Segment Start: Data under study

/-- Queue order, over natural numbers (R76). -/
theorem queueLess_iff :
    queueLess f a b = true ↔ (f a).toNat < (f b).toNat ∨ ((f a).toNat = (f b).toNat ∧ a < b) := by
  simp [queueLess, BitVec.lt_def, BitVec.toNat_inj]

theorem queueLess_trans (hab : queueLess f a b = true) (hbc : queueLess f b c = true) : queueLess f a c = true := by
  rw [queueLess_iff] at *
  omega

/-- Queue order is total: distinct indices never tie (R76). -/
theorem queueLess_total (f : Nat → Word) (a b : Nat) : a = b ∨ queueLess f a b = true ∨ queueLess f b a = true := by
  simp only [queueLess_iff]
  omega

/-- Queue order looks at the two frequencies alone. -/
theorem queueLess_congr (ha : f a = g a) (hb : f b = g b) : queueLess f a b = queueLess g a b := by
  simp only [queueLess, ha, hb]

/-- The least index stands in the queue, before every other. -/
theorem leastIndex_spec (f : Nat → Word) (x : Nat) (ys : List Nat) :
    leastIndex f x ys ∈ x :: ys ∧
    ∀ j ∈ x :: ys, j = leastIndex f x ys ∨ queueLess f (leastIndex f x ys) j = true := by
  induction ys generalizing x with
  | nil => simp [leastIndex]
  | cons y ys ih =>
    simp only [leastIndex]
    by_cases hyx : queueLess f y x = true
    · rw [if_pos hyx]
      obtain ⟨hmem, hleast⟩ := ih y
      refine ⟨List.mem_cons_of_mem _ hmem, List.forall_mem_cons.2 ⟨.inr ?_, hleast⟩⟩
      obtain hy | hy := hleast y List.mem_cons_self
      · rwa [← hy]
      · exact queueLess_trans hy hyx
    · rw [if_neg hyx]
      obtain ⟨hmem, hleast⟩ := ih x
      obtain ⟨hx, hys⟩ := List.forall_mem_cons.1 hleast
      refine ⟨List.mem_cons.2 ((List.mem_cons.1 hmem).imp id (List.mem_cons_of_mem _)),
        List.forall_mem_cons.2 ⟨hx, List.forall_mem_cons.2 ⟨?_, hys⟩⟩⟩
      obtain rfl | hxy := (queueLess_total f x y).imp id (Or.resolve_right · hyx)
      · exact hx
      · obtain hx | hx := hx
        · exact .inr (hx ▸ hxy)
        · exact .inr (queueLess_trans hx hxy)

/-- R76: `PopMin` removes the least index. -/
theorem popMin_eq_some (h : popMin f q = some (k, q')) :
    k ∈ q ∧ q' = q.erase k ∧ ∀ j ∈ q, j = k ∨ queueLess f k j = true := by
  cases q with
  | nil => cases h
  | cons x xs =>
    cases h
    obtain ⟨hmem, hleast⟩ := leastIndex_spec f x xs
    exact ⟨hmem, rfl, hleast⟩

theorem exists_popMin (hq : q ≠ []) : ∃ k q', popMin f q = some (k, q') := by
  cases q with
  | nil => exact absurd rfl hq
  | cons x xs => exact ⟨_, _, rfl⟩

Segment End: Data under study

# [To do]
Search the data above for the word "some" and report how many lines contain it, with nothing further.

# [Task solution]
2